Which explains all those Balkan muslim names on the lists of Gitmo prisoners or held locally by our forces in Afghanistan or Iraq.
Well, it would were there any Balkan muslims in Gitmo or showing up in Iraq or Afghanistan, but they're not, Tom, because you're simply FOS and making your "facts" up as you go along.
To wit: List of Individuals Detained by the DoD at Guantanamo Bay, Cuba, through May 15, 2006
0 Bosnians, 0 Albanians, 0 Macedonians.
And in Iraq? The Balkan muslims are so underrepresented they don't even rate mention in the various analyses of foreign fighters killed or captured that appear every now and then in the news or from groups tracking the issue.
Just as an example, the CSIS report "Iraq's Evolving Insurgency and the Risk of Civil War" 4/20/06
Number and National Origin of Foreign Volunteers
No one knows where most of the foreign volunteers present in Iraq at any given time have come from. The mix seems to vary constantly, and estimates differ from source to source. For example, the US military reported 375 foreigners so far had been detained in Iraq in 2005 as of late October.

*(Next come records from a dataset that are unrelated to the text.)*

-- ==== Sys2Proof/Syntax.lean ====
section
/-! DEFINITION. The five commands with their operands, as the text form of 30_encoding.md R68 writes them: one
constructor per row of the opcode table. -/

namespace Sys2Proof

/-- A command (00_scope.md R9; 30_encoding.md R64). The data operand `din` is written as the operand each command
takes from it (R62): a key, a block, two factors, or nothing. -/
inductive Instr where
  /-- `KEXP key` (41_key_scheduler.md R98). -/
  | kexp (key : Block)
  /-- `ENC block` (42_round_engine.md R117). -/
  | enc (block : Block)
  /-- `DEC block` (42_round_engine.md R118). -/
  | dec (block : Block)
  /-- `RDRK n` (41_key_scheduler.md R101); legal for `n` in 0..10. -/
  | rdrk (n : BitVec 4)
  /-- `GFMUL a, b` (40_gf_arithmetic.md R86). -/
  | gfmul (a b : Byte)
  deriving DecidableEq, Repr

end Sys2Proof
end

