-- ==== Sys2Proof/Machine/CipherCommands.lean ====
section
/-! DEFINITION. ENC and DEC from acceptance to response (42_round_engine.md R117, R118). -/

namespace Sys2Proof.Machine

/-- ENC: the cipher of the block under the schedule in RK; ST and RND are left as the last round leaves them
(42_round_engine.md R117, R119); NoKey when KV is 0 (60_exceptions.md R132). -/
def execEnc (block : Block) (s : State) : Host.Outcome State Fault Refusal :=
  match commandFault (.enc block) s with
  | some f => .next (raiseFault f s)
  | none =>
    match readSchedule s.rk with
    | .ok rk => .next (respond .enc .ok (cipher rk block) { s with st := cipherState rk block, rnd := 10 })
    | .error f => .fault f

/-- DEC: the inverse cipher of the block under the schedule in RK; ST and RND are left as the last round leaves them
(42_round_engine.md R118, R120); NoKey when KV is 0 (60_exceptions.md R132). -/
def execDec (block : Block) (s : State) : Host.Outcome State Fault Refusal :=
  match commandFault (.dec block) s with
  | some f => .next (raiseFault f s)
  | none =>
    match readSchedule s.rk with
    | .ok rk => .next (respond .dec .ok (invcipher rk block) { s with st := invcipherState rk block, rnd := 0 })
    | .error f => .fault f

end Sys2Proof.Machine
end

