/-- ENC (42_round_engine.md R117): its word, with `n` 0 and no other; NoKey when KV is 0; with a key and a schedule in
RK, OK with the cipher of the block, RK and KV unchanged; a permutation of the blocks for a fixed schedule; and the
example. -/
def Obligations.EncCommand : Prop :=
  (∀ din, decode 0x20 din = .ok (.enc (blockOfBus din))) ∧
  (∀ (n : BitVec 4) din, n ≠ 0 → decode (0x20 + n.setWidth 8) din = .error .nonzeroN) ∧
  (∀ block s, s.kv = false → ∃ t, exec (.enc block) s = .next t ∧ response t = some (2, Block.zero) ∧ t.rk = s.rk ∧
    t.kv = s.kv) ∧
  (∀ block s rk, s.kv = true → readSchedule s.rk = .ok rk → ∃ t, exec (.enc block) s = .next t ∧
    response t = some (0, cipher rk block) ∧ t.rk = s.rk ∧ t.kv = s.kv) ∧
  (∀ rk, Function.Bijective (cipher rk)) ∧
  (∀ s, s.kv = true → readSchedule s.rk = .ok (expand (blockOfBus 0x000102030405060708090a0b0c0d0e0f)) →
    ∃ t, exec (.enc (blockOfBus 0x00112233445566778899aabbccddeeff)) s = .next t ∧
      response t = some (0, blockOfBus 0x69c4e0d86a7b0430d8cdb78070b4c55a))

/-- DEC (42_round_engine.md R118): its word, with `n` 0 and no other; NoKey when KV is 0; with a key and a schedule in
RK, OK with the inverse cipher of the block, which is the unique block whose ENC is the given one, RK and KV unchanged;
and the example. -/
def Obligations.DecCommand : Prop :=
  (∀ din, decode 0x30 din = .ok (.dec (blockOfBus din))) ∧
  (∀ (n : BitVec 4) din, n ≠ 0 → decode (0x30 + n.setWidth 8) din = .error .nonzeroN) ∧
  (∀ block s, s.kv = false → ∃ t, exec (.dec block) s = .next t ∧ response t = some (2, Block.zero) ∧ t.rk = s.rk ∧
    t.kv = s.kv) ∧
  (∀ block s rk, s.kv = true → readSchedule s.rk = .ok rk → ∃ t, exec (.dec block) s = .next t ∧
    response t = some (0, invcipher rk block) ∧ t.rk = s.rk ∧ t.kv = s.kv) ∧
  (∀ rk block, cipher rk (invcipher rk block) = block ∧ ∀ other, cipher rk other = block → other = invcipher rk block) ∧
  (∀ s, s.kv = true → readSchedule s.rk = .ok (expand (blockOfBus 0x000102030405060708090a0b0c0d0e0f)) →
    ∃ t, exec (.dec (blockOfBus 0x69c4e0d86a7b0430d8cdb78070b4c55a)) s = .next t ∧
      response t = some (0, blockOfBus 0x00112233445566778899aabbccddeeff))

/-- RDRK (41_key_scheduler.md R101): words `0x40 + n` with `n` at most 10, whatever `din` is, and no other `n`; NoKey
when KV is 0; with a key and the four words in RK, OK with byte `r + 4c` equal to byte `r` of word `4n + c`, and no
other change but PH; `RDRK 0` is the key and `RDRK 10` the last four words; and the example. -/
def Obligations.RdrkCommand : Prop :=
  (∀ (n : BitVec 4) din, n.toNat ≤ 10 → decode (0x40 + n.setWidth 8) din = .ok (.rdrk n)) ∧
  (∀ (n : BitVec 4) din, 10 < n.toNat → decode (0x40 + n.setWidth 8) din = .error .roundKeyNumber) ∧
  (∀ (n : BitVec 4) s, n.toNat ≤ 10 → s.kv = false →
    ∃ t, exec (.rdrk n) s = .next t ∧ response t = some (2, Block.zero) ∧ t.rk = s.rk ∧ t.kv = s.kv) ∧
  (∀ (n : BitVec 4) s (k : RoundWords), n.toNat ≤ 10 → s.kv = true →
    (∀ c : Fin 4, readWord s.rk (4 * n.toNat + c.val) = .ok (k.get c)) →
    ∃ t, exec (.rdrk n) s = .next t ∧ (∃ out, response t = some (0, out) ∧
      ∀ r c : Fin 4, out.get ⟨r.val + 4 * c.val, by omega⟩ = (k.get c).get r) ∧
      t.rk = s.rk ∧ t.kv = s.kv ∧ t.st = s.st ∧ t.wi = s.wi ∧ t.rnd = s.rnd) ∧
  (∀ key s, s.kv = true → readSchedule s.rk = .ok (expand key) →
    (∃ t, exec (.rdrk 0) s = .next t ∧ response t = some (0, key)) ∧
    (∃ t out, exec (.rdrk 10) s = .next t ∧ response t = some (0, out) ∧
      ∀ r c : Fin 4, out.get ⟨r.val + 4 * c.val, by omega⟩ = ((expand key).get ⟨40 + c.val, by omega⟩).get r)) ∧
  (∀ s, s.kv = true → readSchedule s.rk = .ok (expand (blockOfBus 0x000102030405060708090a0b0c0d0e0f)) →
    ∃ t, exec (.rdrk 1) s = .next t ∧ response t = some (0, blockOfBus 0xd6aa74fdd2af72fadaa678f1d6ab76fe))

/-- GFMUL (40_gf_arithmetic.md R86): its word, with `n` 0 and no other, the factors in bytes 0 and 1 of `din` and the
other bytes ignored; OK with the product in byte 0 and zeros elsewhere, with or without a key, and no other change but
PH; the corner cases; and the example. -/
def Obligations.GfmulCommand : Prop :=
  (∀ din, decode 0x50 din = .ok (.gfmul (busByte din 0) (busByte din 1))) ∧
  (∀ (n : BitVec 4) din, n ≠ 0 → decode (0x50 + n.setWidth 8) din = .error .nonzeroN) ∧
  (∀ din din', busByte din 0 = busByte din' 0 → busByte din 1 = busByte din' 1 → decode 0x50 din = decode 0x50 din') ∧
  (∀ a b s, ∃ t out, exec (.gfmul a b) s = .next t ∧ response t = some (0, out) ∧ out.get 0 = gfmul a b ∧
    (∀ k : Fin 16, k ≠ 0 → out.get k = 0) ∧
    t.rk = s.rk ∧ t.kv = s.kv ∧ t.st = s.st ∧ t.wi = s.wi ∧ t.rnd = s.rnd) ∧
  (∀ a : Byte, gfmul 0 a = 0 ∧ gfmul a 0 = 0 ∧ gfmul 1 a = a) ∧ gfmul 0xff 0xff = 0x13 ∧
  (∀ s, ∃ t, exec (.gfmul 0x57 0x83) s = .next t ∧
    response t = some (0, blockOfBus 0xc1000000000000000000000000000000))

/-- NoKey (60_exceptions.md R132): ENC, DEC and a legal RDRK with KV 0 respond ERR_NOKEY with zeros and change nothing
else: RK, KV and ST stay, and the answer depends neither on the block nor on RK. KEXP and GFMUL never raise it. -/
def Obligations.NoKeyFault : Prop :=
  (∀ i s, s.kv = false → i.wf = true → (∀ k, i ≠ .kexp k) → (∀ a b, i ≠ .gfmul a b) →
    ∃ t, exec i s = .next t ∧ response t = some (2, Block.zero) ∧
      t.rk = s.rk ∧ t.kv = s.kv ∧ t.st = s.st ∧ t.wi = s.wi ∧ t.rnd = s.rnd ∧
      ∀ rk', ∃ t', exec i { s with rk := rk' } = .next t' ∧ response t' = response t) ∧
  (∀ key s, ∃ t, exec (.kexp key) s = .next t ∧ response t ≠ some (2, Block.zero)) ∧
  (∀ a b s, ∃ t d, exec (.gfmul a b) s = .next t ∧ response t = some (0, d))

/-- IllegalCommand (60_exceptions.md R131, R139): an accepted illegal word responds ERR_ILLEGAL with zeros whatever KV
and `din` are, so before NoKey; RK, KV (also for a word with `op` 1), ST, WI and RND stay. -/
def Obligations.IllegalCommandFault : Prop :=
  ∀ s cmd din e, decode cmd din = .error e →
    ∃ t, runWord cmd din s = .next t ∧ response t = some (1, Block.zero) ∧
      t.rk = s.rk ∧ t.kv = s.kv ∧ t.st = s.st ∧ t.wi = s.wi ∧ t.rnd = s.rnd ∧
      ∀ din', runWord cmd din' s = runWord cmd din s

/-- The meaning of an ill-formed RDRK, which no word decodes to, is IllegalCommand too (model's choice, log 19). -/
def Obligations.IllFormedRdrk : Prop :=
  ∀ (n : BitVec 4) s, 10 < n.toNat → ∃ t, exec (.rdrk n) s = .next t ∧ response t = some (1, Block.zero) ∧
    t.rk = s.rk ∧ t.kv = s.kv

/-- ENC, DEC and RDRK with KV 1 over an RK in which a word they read holds no value stop with rkNoValue: "A model that
finds itself reading one of them outside these guards has departed from the spec and should fault" (10_state.md R35;
log 1). No run from reset gets there (StepKeepsInvariant, NoStepStops). -/
def Obligations.UnwrittenScheduleFaults : Prop :=
  (∀ i s f, ((∃ b, i = .enc b) ∨ ∃ b, i = .dec b) → s.kv = true → readSchedule s.rk = .error f →
    exec i s = .fault .rkNoValue) ∧
  ∀ (n : BitVec 4) s f, n.toNat ≤ 10 → s.kv = true → readRound s.rk n.toNat = .error f →
    exec (.rdrk n) s = .fault .rkNoValue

The percentage of foreign detainees was only a little over 4% in early 2005, and had actually dropped by the end of 2005. Among those detained were: 78 Egyptians; 66 Syrians; 41 Sudanese; 32 Saudis; 17 Jordanians; 13 Iranians; 2 Britons; and one each from France, Israel, Ireland, and the United States. p 198
In summary, you, and your posts, are nothing but a source of inane disinformation.
NY Times, July 21, 1995, page A8 -- Bosnian government soldiers from the enclave of Srebrenica which fell to the Serbs last week, stopped for a rest Wednesday near the government held town of Kalesija. The soldiers trekked for days through Serb-held territory, carrying their wounded.